**Task requirements**
Word for word, restate the lines of the data from the first through the one containing "match d with", and nothing else.
START Data to use
-- ==== Sys2Proof/Machine/Sequencer.lean ====
section
/-! DEFINITION. The ISO 14443-A sequencer: REQA, WUPA, SELECT (spec 43_iso14443a_sequencer.md R140 to
R150). -/

namespace Sys2Proof.Machine

/-- Opening an attempt (R141): whatever came before is discarded, then SEQ is REQUEST. -/
def State.openAttempt (s : State) : State :=
  { s with pe := { s.pe.clearTag with seq := .request, level := 0 } }

/-- The reading of a completed request exchange (R144, R145): two bytes are ATQA, no byte is ATQA 0,
a single byte is PROTO_SHORT. A zero ATQA is NO_TAG and closes the attempt. -/
def requestOutcome (d : List Byte) (s : State) : Reply Response :=
  match d with
  | [d0, d1] =>
    let atqa := joinBytes d0 d1
    if atqa = 0 then
      .ok { code := .noTag, count := 2, data := [0, 0] }
        { s with pe := { s.pe with atqa := atqa, seq := .idle } }
    else
      .ok { code := .ok, count := 2, data := [d0, d1] } { s with pe := { s.pe with atqa := atqa } }
  | [] =>
    .ok { code := .noTag, count := 2, data := [0, 0] }
      { s with pe := { s.pe with atqa := 0, seq := .idle } }
  | _ => .err .protoShort s

/-- `request(cmd)` (R144). -/
def request (cmd : Byte) (s : State) : Reply Response :=
  (xchg s.cfg.vFrameShort7 s.cfg.icCmdTransceive [cmd] 2 s.openAttempt).bind requestOutcome

/-- A sequencer or client operation that polls: a state with POLL_INTERVAL 0, which R33 (vi)
excludes, has no bounded POLL, and the operation stops there by name. -/
def polling (s : State) (t : State) : Host.Outcome State Fault Refusal :=
  if s.pe.pollInterval = 0 then .fault .pollIntervalZero else .next t

/-- REQA (R142). -/
def execReqa (s : State) : Host.Outcome State Fault Refusal :=
  polling s (request s.cfg.piccReqa s).finishAttempt

/-- WUPA (R143): as REQA but for the byte it sends. -/
def execWupa (s : State) : Host.Outcome State Fault Refusal :=
  polling s (request s.cfg.piccWupa s).finishAttempt

/-- A continuing level (R147, R149): the tag byte is dropped, three UID bytes are kept. -/
def State.keepFragment (f1 f2 f3 : Byte) (s : State) : State :=
  { s with pe := { s.pe with
      uid := uidWrite s.pe.uid s.pe.uidLen.toNat [f1, f2, f3]
      uidLen := s.pe.uidLen + 3 } }

/-- The final level (R147, R149): four UID bytes and the SAK are kept, SEQ is SELECTED. -/
def State.keepFinal (f0 f1 f2 f3 sak : Byte) (s : State) : State :=
  { s with pe := { s.pe with
      uid := uidWrite s.pe.uid s.pe.uidLen.toNat [f0, f1, f2, f3]
      uidLen := s.pe.uidLen + 4
      sak := sak
      seq := .selected } }

/-- The response of a completed SELECT: `UID[0 .. UIDLEN-1] ++ [SAK]` (R147). -/
def selectResponse (s : State) : Response :=
  { code := .ok
    count := s.pe.uidLen.setWidth 8
    data := s.pe.uid.toList.take s.pe.uidLen.toNat ++ [s.pe.sak] }

/-- What one level's answer leads to (the table of R148). -/
inductive LevelOutcome where
  /-- go on with the next level, keeping three bytes -/
  | next (f1 f2 f3 : Byte)
  /-- the UID is complete -/
  | final (f0 f1 f2 f3 sak : Byte)
  /-- fewer than five bytes came (R147) -/
  | short
  /-- the SAK and the tag byte, or the SAK and the level, do not fit (R148) -/
  | cascade
  deriving DecidableEq, Repr

/-- The cascade decision (R147, R148) at a level: the SAK's cascade bit is authoritative. -/
def levelOutcome (c : Cfg) (level : Nat) : List Byte → LevelOutcome
  | f0 :: f1 :: f2 :: f3 :: sak :: _ =>
    if sak &&& c.mSakCascade ≠ 0 then
      if level = 3 ∨ f0 ≠ c.ct then .cascade else .next f1 f2 f3
    else if f0 = c.ct ∧ c.ctFinalAccept = false then .cascade
    else .final f0 f1 f2 f3 sak
  | _ => .short

/-- The cascade loop of R147 over the levels still to run, first the next one. -/
def selectLevels : List Nat → State → Reply Response
  | [], s => .err .protoCascade s
  | level :: more, s =>
    (xchg s.cfg.vFrameStd s.cfg.icCmdSelect [selectCode s.cfg level] 5
        { s with pe := { s.pe with level := BitVec.ofNat 2 level } }).bind fun d s =>
      match levelOutcome s.cfg level d with
      | .short => .err .protoShort s
      | .cascade => .err .protoCascade s
      | .next f1 f2 f3 => selectLevels more (s.keepFragment f1 f2 f3)
      | .final f0 f1 f2 f3 sak =>
        let s := s.keepFinal f0 f1 f2 f3 sak
        .ok (selectResponse s) s

/-- SELECT (R146, R147): admitted only from REQUEST, refused with BAD_SEQ otherwise. -/
def execSelect (s : State) : Host.Outcome State Fault Refusal :=
  if s.pe.seq = .request then
    polling s (selectLevels [1, 2, 3]
      { s with pe := { s.pe with seq := .select } }).finishAttempt
  else .next (s.raiseCode .badSeq)

end Sys2Proof.Machine
end

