-- ==== Sys2Proof/Machine/Dispatch.lean ====
section
/-! DEFINITION. The dispatch of the host operations: one arm per constructor of Instr. -/

namespace Sys2Proof.Machine

def exec (i : Instr) (s : State) : Host.Outcome State Fault Refusal :=
  match i with
  | .wrcmd icop params => Sys2Proof.Machine.execWrcmd icop params s
  | .fifolen => Sys2Proof.Machine.execFifolen s
  | .fiford maxLen => Sys2Proof.Machine.execFiford maxLen s
  | .fifowr data => Sys2Proof.Machine.execFifowr data s
  | .fifoclr => Sys2Proof.Machine.execFifoclr s
  | .getstat => Sys2Proof.Machine.execGetstat s
  | .sreset => Sys2Proof.Machine.execSreset s
  | .reqa => Sys2Proof.Machine.execReqa s
  | .wupa => Sys2Proof.Machine.execWupa s
  | .select => Sys2Proof.Machine.execSelect s
  | .rdctl idx => Sys2Proof.Machine.execRdctl idx s
  | .wrctl idx value => Sys2Proof.Machine.execWrctl idx value s
  | .configure profile => Sys2Proof.Machine.execConfigure profile s
  | .loadkey key => Sys2Proof.Machine.execLoadkey key s
  | .auth keyType blockNum uid => Sys2Proof.Machine.execAuth keyType blockNum uid s
  | .rdblk blockNum => Sys2Proof.Machine.execRdblk blockNum s
  | .wrblk blockNum data => Sys2Proof.Machine.execWrblk blockNum data s
  | .rdpage page => Sys2Proof.Machine.execRdpage page s
  | .wrpage page data => Sys2Proof.Machine.execWrpage page data s

end Sys2Proof.Machine
end

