/-- R121, R58: any opcode byte is passed through unchecked, the reset command too: WRCMD without
parameters is exactly one write of the opcode register, and PE's other registers do not follow it. -/
def Obligations.WrcmdPassesAnyOpcode : Prop :=
  ∀ (s : State) (icop : Byte),
    let m := s.moveFor (.write s.cfg.regCommand icop)
    let c : Result := if m.fails then .commErr else .ok
    m.reset = false →
    ∃ t, exec (.wrcmd icop []) s = .next t ∧ t.host = s.host ∧ t.cfg = s.cfg ∧
      t.pe = { s.pe with result := c, count := 0, busy := false } ∧
      t.sent = s.sent ++ [[c.code.setWidth 8, 0x00]] ∧
      t.bus = s.bus ++ [⟨.write s.cfg.regCommand icop, if m.fails then .failed else .done⟩]

/-- R122: against any device, GETSTAT is one read of the status register, returned uninterpreted;
its failure is COMM_ERR. -/
def Obligations.GetstatReturnsStatus : Prop :=
  ∀ s : State, s.cfg.legal = true → s.settle = 0 →
    let m := s.moveFor (.read s.cfg.regStatus)
    let d := s.dev.takeSteps s.cfg m.steps
    m.reset = false →
    ∃ t, exec .getstat s = .next t ∧ t.dev = d.takeSteps s.cfg m.react ∧ t.host = s.host ∧
      t.cfg = s.cfg ∧ t.settle = 0 ∧
      (m.fails = true →
        t.pe = { s.pe with result := .commErr, count := 0, busy := false } ∧
        t.sent = s.sent ++ [[0x02, 0x00]] ∧ t.bus = s.bus ++ [⟨.read s.cfg.regStatus, .failed⟩]) ∧
      (m.fails = false →
        t.pe = { s.pe with result := .ok, count := 1, busy := false } ∧
        t.sent = s.sent ++ [[0x00, 0x01, d.status]] ∧
        t.bus = s.bus ++ [⟨.read s.cfg.regStatus, .value d.status⟩])

/-- R123: against any device, SRESET issues one write of the reset command; SEQ, LEVEL and the Tag
registers are cleared also when it fails; the poll registers and ELAPSED keep their values. -/
def Obligations.SresetClearsAttempt : Prop :=
  ∀ s : State,
    let m := s.moveFor (.write s.cfg.regCommand s.cfg.icCmdSoftReset)
    let c : Result := if m.fails then .commErr else .ok
    m.reset = false →
    ∃ t, exec .sreset s = .next t ∧ t.host = s.host ∧ t.cfg = s.cfg ∧
      t.pe = { s.pe with
        seq := .idle, level := 0, atqa := 0, uid := Vector.replicate 10 0, uidLen := 0, sak := 0,
        result := c, count := 0, busy := false } ∧
      t.sent = s.sent ++ [[c.code.setWidth 8, 0x00]] ∧
      t.bus = s.bus ++ [⟨.write s.cfg.regCommand s.cfg.icCmdSoftReset,
        if m.fails then .failed else .done⟩]

/-- Model's reading of R226 and U4 (log entries 7, 11): after a SRESET that reached a settled IC the
settle window is open for T_SETTLE ticks, and ticks the host lets pass close it; RDCTL is answered
all the same. -/
def Obligations.SettleWindowOpensAndCloses : Prop :=
  ∀ (s t : State) (ticks : Nat) (more : List HostEvent),
    (s.moveFor (.write s.cfg.regCommand s.cfg.icCmdSoftReset)).fails = false →
    exec .sreset s = .next t → t.host = .wait ticks :: more →
    t.settle = s.cfg.tSettle ∧
      step t = .next { t with host := more, settle := s.cfg.tSettle - ticks } ∧
      ∀ idx, ∃ u, exec (.rdctl idx) t = .next u ∧ u.settle = t.settle ∧ u.dev = t.dev ∧ u.bus = t.bus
END Data to use
**Exercise solution**
-- ==== Sys2Proof/Machine/Sequencer.lean ====
section
/-! DEFINITION. The ISO 14443-A sequencer: REQA, WUPA, SELECT (spec 43_iso14443a_sequencer.md R140 to
R150). -/

namespace Sys2Proof.Machine

/-- Opening an attempt (R141): whatever came before is discarded, then SEQ is REQUEST. -/
def State.openAttempt (s : State) : State :=
  { s with pe := { s.pe.clearTag with seq := .request, level := 0 } }

/-- The reading of a completed request exchange (R144, R145): two bytes are ATQA, no byte is ATQA 0,
a single byte is PROTO_SHORT. A zero ATQA is NO_TAG and closes the attempt. -/
def requestOutcome (d : List Byte) (s : State) : Reply Response :=
  match d with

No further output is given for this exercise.